* [WHAT NEEDS TO BE DONE] Bring together all lines of the material below that contain the string "exact".

* [RECORDS FOR THIS TASK]

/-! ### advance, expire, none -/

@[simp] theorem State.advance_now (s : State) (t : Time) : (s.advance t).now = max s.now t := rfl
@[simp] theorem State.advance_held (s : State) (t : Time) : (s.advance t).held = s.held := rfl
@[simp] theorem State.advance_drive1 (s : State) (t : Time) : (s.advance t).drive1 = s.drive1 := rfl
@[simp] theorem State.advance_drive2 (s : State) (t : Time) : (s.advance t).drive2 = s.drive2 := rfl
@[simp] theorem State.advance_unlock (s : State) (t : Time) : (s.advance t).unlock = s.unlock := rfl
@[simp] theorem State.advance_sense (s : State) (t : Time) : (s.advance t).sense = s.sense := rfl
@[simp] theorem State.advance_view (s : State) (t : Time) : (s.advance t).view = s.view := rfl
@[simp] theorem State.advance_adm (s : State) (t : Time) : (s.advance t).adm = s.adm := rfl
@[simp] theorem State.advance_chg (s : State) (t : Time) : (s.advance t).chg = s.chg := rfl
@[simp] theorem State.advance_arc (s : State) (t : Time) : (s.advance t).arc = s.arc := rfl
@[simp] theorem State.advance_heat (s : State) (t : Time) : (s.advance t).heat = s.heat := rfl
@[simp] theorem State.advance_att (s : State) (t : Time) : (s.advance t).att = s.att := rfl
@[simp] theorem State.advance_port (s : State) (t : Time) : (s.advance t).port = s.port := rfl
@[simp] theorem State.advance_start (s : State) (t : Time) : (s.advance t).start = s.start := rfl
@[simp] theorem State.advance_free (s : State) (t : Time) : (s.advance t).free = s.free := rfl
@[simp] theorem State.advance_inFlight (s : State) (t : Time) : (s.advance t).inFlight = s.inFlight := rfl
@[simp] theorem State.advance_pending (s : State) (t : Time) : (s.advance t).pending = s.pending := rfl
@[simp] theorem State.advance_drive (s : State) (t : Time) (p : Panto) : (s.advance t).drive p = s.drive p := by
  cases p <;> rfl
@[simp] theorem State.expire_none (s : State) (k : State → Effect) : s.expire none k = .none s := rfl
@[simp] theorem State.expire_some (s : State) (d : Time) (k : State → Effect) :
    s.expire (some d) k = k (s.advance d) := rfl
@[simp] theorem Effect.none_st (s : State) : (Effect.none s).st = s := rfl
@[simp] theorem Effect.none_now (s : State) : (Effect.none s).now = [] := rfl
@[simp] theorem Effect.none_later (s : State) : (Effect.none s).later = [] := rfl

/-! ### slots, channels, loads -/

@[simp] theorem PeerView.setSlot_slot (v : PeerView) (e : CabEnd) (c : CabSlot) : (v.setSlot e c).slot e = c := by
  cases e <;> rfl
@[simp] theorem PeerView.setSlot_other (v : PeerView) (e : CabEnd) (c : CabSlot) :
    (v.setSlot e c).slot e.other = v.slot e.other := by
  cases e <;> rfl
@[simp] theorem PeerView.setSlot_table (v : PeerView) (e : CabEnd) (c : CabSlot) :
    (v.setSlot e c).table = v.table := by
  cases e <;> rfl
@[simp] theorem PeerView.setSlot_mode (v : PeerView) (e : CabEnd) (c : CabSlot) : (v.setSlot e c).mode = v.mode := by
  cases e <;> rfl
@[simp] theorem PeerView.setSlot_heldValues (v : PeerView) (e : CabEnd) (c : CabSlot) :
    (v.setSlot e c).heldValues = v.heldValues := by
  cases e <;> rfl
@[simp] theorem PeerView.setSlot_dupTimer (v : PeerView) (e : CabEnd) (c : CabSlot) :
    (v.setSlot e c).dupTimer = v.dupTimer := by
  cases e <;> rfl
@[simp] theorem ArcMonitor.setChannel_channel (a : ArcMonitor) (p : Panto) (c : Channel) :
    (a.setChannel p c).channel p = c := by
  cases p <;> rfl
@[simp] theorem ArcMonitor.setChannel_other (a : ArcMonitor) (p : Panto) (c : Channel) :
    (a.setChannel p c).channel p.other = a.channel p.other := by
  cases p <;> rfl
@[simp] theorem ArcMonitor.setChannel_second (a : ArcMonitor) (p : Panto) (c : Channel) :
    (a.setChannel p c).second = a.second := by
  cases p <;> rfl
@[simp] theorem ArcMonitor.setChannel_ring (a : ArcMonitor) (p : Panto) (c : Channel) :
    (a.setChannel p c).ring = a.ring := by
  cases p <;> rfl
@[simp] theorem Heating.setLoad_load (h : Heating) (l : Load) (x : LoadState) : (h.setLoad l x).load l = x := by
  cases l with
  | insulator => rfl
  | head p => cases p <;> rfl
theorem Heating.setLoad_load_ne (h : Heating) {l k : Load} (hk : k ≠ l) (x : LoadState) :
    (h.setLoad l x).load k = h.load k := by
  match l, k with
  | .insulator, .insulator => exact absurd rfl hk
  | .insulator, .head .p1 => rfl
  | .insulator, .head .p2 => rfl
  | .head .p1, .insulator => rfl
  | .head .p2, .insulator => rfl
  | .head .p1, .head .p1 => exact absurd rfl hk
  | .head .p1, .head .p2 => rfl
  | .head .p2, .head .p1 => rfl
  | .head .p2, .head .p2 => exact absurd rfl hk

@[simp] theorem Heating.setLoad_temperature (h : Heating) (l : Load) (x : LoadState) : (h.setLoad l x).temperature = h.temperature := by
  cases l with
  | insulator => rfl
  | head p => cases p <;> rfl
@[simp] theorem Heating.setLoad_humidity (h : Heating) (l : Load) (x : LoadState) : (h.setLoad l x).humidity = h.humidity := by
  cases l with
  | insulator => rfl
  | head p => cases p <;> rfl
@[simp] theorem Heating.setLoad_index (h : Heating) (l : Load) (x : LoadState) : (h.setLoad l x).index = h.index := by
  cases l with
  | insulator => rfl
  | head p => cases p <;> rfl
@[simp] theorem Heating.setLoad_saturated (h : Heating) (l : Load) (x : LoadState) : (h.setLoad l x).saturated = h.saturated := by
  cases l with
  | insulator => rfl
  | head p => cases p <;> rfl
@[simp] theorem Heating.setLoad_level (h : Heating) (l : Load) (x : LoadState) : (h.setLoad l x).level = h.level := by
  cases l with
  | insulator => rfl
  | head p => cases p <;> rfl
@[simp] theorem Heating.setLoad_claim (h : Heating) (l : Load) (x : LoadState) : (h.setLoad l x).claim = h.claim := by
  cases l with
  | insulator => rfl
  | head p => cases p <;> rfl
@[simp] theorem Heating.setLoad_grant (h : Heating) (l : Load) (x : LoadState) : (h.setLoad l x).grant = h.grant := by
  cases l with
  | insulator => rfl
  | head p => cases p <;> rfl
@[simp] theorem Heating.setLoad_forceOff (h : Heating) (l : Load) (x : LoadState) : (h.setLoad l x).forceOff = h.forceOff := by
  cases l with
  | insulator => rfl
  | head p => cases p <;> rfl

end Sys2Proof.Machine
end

* [WRITTEN RESPONSE]
  | .insulator, .insulator => exact absurd rfl hk
  | .head .p1, .head .p1 => exact absurd rfl hk
  | .head .p2, .head .p2 => exact absurd rfl hk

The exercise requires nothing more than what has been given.